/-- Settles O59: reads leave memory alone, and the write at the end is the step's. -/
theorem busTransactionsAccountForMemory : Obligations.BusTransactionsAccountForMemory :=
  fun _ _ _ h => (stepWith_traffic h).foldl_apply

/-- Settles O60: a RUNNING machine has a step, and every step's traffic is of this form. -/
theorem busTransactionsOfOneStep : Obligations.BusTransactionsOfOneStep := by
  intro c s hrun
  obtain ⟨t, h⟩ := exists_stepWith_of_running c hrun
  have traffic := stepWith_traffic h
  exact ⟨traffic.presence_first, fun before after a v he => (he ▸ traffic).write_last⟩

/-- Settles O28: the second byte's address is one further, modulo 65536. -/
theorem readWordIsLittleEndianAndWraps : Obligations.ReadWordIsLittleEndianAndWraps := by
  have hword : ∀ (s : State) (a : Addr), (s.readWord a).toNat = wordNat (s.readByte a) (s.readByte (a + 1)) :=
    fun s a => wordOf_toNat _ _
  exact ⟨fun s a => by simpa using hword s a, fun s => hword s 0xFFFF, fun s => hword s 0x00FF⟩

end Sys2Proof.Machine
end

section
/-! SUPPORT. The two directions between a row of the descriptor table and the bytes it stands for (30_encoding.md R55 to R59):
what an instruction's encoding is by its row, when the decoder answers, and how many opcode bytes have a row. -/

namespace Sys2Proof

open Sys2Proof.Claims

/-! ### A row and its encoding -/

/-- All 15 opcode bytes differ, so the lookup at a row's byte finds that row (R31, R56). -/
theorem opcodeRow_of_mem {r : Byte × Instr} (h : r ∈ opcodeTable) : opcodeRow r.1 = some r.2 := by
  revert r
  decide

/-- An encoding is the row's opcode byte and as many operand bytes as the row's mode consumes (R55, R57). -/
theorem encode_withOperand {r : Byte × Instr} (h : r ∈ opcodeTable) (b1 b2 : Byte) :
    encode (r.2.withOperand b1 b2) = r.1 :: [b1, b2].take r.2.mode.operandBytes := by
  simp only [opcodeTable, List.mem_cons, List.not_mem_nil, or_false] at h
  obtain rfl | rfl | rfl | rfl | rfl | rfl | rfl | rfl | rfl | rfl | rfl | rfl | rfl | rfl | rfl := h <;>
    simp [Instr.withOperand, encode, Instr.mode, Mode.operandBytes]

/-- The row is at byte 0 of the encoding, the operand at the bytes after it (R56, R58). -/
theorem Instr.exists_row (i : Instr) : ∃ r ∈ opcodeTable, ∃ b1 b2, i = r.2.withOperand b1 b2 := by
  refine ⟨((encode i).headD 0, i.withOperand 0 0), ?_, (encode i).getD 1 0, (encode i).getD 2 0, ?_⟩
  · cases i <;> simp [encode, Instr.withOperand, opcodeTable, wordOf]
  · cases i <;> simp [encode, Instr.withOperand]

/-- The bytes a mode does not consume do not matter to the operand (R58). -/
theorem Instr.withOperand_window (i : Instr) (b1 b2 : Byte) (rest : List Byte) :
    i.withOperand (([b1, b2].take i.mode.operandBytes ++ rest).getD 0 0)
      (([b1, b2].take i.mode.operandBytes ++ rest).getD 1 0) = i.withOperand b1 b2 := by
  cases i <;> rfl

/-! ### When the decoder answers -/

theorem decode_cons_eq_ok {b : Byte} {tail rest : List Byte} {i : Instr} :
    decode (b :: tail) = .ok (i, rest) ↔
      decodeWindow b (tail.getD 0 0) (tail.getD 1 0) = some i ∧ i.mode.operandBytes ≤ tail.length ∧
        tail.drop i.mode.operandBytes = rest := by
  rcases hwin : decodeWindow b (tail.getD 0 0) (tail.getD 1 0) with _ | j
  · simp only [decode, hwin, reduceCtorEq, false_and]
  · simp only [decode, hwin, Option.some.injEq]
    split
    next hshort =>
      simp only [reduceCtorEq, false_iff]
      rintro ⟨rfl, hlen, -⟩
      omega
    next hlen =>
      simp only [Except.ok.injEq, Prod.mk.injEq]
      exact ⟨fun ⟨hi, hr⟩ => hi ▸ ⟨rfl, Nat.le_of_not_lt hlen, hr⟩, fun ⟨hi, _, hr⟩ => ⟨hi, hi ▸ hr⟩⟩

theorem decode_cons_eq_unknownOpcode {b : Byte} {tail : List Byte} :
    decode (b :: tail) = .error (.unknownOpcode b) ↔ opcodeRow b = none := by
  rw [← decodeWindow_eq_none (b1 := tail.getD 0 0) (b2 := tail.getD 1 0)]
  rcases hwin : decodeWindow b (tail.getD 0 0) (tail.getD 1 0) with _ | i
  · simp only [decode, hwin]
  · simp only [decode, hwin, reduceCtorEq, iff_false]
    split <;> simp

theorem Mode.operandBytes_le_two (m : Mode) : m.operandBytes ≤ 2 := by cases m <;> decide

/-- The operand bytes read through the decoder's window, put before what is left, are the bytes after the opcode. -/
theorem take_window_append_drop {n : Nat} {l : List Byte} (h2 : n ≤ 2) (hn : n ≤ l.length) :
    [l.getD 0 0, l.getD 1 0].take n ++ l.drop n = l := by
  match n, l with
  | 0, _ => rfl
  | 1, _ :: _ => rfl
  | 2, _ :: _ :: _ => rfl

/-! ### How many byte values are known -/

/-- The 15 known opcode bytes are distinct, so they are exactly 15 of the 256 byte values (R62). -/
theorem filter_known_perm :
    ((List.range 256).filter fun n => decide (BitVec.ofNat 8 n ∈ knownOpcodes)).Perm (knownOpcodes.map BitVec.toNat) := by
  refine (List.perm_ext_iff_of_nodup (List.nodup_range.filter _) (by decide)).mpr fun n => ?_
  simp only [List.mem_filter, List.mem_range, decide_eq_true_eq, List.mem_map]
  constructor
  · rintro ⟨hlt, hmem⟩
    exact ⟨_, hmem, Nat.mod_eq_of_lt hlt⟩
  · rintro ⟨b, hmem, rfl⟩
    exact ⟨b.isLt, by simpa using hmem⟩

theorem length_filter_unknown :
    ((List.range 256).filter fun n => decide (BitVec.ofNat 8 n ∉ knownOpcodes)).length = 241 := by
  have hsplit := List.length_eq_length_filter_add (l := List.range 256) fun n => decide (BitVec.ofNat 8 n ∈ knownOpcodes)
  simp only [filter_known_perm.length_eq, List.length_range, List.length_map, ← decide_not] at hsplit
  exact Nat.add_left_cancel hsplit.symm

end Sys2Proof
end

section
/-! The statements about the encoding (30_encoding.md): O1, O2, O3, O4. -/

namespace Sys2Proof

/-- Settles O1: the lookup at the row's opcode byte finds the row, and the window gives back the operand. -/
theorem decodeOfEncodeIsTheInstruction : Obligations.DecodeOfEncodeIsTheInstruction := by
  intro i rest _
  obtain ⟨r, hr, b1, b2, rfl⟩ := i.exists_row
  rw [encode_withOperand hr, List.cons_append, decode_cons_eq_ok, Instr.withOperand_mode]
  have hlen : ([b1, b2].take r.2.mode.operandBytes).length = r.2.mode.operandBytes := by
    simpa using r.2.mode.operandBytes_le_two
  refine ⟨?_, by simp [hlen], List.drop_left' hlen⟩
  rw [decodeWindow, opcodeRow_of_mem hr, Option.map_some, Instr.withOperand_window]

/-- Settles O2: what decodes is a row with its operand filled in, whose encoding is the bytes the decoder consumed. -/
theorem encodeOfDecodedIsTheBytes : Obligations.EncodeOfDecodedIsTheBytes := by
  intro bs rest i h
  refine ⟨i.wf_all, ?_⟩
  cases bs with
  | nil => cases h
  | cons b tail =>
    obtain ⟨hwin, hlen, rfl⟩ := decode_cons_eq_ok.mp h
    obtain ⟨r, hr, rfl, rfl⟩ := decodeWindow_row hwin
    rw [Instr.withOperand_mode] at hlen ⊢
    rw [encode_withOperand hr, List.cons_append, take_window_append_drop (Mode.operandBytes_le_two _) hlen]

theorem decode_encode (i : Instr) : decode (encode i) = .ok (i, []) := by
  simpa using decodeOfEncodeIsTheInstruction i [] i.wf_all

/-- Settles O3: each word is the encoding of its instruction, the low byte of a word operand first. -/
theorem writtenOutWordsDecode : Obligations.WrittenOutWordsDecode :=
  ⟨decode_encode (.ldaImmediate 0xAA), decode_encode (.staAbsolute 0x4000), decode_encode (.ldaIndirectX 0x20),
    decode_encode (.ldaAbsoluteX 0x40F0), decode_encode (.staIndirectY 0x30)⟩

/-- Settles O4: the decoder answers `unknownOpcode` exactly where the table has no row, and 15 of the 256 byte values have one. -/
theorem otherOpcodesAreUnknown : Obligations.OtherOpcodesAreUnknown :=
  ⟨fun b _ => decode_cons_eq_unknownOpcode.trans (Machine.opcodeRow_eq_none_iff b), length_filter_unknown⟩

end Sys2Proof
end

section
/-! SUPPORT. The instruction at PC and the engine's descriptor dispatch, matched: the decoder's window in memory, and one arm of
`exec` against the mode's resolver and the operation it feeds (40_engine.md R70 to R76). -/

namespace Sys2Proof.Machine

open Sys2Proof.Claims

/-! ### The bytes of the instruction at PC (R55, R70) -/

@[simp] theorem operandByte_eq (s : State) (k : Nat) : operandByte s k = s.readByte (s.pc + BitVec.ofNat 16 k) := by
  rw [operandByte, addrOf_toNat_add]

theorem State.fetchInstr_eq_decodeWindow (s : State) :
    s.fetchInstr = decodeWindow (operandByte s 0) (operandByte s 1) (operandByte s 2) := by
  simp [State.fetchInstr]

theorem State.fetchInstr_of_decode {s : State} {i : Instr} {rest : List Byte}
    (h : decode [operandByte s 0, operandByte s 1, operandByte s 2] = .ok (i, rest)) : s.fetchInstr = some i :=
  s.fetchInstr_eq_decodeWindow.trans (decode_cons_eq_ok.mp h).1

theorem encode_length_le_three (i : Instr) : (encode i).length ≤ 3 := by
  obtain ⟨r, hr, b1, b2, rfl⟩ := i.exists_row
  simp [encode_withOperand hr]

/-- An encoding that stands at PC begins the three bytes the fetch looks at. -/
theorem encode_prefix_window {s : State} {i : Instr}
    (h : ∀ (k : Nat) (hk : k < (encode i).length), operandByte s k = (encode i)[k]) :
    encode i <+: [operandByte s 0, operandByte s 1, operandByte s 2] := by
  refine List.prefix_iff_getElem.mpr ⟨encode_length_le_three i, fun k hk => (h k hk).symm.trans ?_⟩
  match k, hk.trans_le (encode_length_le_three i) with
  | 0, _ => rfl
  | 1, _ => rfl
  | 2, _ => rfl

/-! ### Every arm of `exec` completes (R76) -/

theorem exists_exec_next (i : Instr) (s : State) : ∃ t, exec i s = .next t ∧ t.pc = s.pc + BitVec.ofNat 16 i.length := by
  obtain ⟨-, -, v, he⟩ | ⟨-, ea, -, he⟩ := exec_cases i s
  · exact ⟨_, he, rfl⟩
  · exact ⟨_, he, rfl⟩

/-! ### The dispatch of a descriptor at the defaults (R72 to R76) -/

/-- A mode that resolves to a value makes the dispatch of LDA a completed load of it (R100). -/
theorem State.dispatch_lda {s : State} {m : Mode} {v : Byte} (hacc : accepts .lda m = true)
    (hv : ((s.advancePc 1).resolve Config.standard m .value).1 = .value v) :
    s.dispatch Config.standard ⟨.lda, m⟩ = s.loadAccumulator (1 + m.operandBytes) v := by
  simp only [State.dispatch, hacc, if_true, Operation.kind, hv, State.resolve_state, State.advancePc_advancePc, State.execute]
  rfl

==

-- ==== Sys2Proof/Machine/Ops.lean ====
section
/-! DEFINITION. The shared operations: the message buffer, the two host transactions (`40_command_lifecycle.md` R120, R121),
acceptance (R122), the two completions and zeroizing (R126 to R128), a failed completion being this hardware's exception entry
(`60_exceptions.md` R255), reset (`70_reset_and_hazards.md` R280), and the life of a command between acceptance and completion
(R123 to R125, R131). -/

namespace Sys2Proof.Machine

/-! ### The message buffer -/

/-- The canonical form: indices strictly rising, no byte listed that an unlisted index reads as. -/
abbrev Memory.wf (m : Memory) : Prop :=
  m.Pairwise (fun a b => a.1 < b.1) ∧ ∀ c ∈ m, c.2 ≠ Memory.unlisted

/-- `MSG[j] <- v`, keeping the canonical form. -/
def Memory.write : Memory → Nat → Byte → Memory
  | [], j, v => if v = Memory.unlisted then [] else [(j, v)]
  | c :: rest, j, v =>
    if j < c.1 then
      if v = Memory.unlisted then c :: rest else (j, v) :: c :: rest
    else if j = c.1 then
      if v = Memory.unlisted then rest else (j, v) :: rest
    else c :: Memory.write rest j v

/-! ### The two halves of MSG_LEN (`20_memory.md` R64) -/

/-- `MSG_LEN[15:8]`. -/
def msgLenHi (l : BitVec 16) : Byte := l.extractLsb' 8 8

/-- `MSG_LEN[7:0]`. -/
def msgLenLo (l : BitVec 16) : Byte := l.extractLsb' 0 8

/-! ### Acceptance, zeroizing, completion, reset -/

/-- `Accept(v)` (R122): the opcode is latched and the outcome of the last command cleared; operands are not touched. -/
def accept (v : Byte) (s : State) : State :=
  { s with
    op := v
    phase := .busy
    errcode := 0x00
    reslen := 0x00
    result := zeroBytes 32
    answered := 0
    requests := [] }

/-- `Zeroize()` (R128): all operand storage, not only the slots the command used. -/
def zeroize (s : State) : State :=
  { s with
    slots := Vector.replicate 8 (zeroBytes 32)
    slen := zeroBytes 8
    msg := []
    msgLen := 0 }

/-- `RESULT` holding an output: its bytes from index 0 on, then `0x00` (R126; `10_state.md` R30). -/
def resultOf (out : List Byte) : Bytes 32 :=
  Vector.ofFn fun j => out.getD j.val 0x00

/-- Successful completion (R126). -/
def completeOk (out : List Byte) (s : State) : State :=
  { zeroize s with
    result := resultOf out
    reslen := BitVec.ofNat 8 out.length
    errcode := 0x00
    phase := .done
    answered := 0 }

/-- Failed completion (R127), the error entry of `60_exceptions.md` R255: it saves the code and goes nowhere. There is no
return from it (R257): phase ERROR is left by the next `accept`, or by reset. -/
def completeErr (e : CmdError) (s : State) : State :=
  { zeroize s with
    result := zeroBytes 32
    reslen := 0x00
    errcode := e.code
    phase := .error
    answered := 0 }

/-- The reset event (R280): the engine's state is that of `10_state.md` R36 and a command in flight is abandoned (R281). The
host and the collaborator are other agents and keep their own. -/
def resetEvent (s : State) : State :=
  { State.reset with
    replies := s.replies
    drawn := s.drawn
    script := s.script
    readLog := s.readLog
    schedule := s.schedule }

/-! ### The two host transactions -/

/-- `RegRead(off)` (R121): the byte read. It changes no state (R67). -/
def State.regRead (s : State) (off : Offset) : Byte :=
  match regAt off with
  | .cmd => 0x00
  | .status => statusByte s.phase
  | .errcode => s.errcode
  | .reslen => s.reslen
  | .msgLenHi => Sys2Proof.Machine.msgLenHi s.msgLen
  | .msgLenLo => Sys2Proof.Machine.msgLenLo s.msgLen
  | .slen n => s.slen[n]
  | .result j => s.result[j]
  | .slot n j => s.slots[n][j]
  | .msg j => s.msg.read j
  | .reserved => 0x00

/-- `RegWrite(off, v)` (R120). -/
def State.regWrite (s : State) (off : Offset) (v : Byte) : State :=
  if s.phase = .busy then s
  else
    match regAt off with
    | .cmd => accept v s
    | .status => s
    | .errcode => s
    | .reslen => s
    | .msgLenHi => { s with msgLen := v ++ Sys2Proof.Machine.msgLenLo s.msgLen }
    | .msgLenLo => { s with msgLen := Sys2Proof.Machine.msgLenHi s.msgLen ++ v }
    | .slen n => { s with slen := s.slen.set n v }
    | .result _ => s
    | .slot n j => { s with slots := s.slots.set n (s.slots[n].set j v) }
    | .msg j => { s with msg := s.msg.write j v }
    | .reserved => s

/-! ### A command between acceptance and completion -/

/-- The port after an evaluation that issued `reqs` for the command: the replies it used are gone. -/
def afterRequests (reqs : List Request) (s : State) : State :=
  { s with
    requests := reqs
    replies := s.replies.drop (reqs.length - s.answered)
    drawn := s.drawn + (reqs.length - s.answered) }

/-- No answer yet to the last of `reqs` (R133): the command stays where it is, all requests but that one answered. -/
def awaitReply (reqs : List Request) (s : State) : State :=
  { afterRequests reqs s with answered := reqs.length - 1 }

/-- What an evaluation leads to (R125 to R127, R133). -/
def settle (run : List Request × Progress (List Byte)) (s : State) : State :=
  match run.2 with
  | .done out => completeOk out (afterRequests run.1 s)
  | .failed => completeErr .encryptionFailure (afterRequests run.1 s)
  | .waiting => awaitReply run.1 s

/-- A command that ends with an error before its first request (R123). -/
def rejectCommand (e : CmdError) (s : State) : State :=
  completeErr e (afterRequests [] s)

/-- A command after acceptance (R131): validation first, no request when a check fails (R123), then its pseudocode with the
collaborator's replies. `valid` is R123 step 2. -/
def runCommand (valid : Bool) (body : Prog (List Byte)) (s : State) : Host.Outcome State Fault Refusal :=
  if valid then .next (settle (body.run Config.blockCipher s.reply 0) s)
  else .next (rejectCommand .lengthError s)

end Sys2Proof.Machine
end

---

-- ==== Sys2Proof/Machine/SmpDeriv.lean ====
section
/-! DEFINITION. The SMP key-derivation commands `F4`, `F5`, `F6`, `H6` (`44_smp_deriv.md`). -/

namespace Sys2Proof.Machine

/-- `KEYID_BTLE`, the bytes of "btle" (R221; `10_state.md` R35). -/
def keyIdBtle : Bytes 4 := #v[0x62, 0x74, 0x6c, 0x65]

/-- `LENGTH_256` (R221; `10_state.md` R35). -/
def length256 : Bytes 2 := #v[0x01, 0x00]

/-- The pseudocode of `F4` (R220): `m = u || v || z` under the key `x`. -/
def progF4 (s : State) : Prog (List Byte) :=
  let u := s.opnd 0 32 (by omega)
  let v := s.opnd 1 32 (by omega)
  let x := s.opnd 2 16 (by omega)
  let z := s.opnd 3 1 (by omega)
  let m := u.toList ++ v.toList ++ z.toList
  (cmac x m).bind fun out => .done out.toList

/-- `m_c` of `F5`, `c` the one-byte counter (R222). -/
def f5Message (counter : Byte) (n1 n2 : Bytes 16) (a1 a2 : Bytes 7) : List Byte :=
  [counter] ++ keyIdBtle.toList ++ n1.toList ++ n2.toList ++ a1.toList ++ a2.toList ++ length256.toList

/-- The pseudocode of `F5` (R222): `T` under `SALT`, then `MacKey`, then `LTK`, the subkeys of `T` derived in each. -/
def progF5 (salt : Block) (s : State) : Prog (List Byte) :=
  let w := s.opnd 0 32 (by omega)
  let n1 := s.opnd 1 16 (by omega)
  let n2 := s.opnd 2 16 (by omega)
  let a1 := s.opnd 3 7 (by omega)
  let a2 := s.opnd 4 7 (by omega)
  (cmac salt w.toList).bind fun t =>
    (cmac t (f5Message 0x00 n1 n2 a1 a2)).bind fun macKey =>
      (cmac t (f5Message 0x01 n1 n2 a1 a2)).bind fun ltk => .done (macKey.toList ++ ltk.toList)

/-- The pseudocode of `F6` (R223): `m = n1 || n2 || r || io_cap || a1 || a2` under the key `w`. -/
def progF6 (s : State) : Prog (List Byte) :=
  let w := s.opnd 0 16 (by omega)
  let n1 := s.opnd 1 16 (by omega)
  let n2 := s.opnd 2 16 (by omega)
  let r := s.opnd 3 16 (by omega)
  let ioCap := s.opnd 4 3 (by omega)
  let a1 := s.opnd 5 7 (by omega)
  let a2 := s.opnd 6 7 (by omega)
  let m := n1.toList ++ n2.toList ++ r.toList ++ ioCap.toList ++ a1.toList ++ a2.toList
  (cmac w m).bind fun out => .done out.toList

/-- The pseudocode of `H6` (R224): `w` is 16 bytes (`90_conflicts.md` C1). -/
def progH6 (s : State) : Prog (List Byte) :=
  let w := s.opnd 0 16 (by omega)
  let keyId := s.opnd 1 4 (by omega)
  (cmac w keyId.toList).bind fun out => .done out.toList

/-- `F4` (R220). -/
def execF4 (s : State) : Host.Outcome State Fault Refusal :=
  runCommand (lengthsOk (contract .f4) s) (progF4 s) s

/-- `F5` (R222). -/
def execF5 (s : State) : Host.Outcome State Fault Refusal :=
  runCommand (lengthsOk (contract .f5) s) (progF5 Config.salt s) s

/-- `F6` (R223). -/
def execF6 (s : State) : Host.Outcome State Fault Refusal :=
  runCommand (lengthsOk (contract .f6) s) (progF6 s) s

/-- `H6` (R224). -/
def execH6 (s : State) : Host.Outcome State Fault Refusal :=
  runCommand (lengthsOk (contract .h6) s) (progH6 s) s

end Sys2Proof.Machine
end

◆ WHAT THE EXERCISE ASKS
Filter the data down to the lines that contain the string "answers", and copy them.

◆ PROBLEM SOLUTION
what an instruction's encoding is by its row, when the decoder answers, and how many opcode bytes have a row. -/
/-! ### When the decoder answers -/
/-- Settles O4: the decoder answers `unknownOpcode` exactly where the table has no row, and 15 of the 256 byte values have one. -/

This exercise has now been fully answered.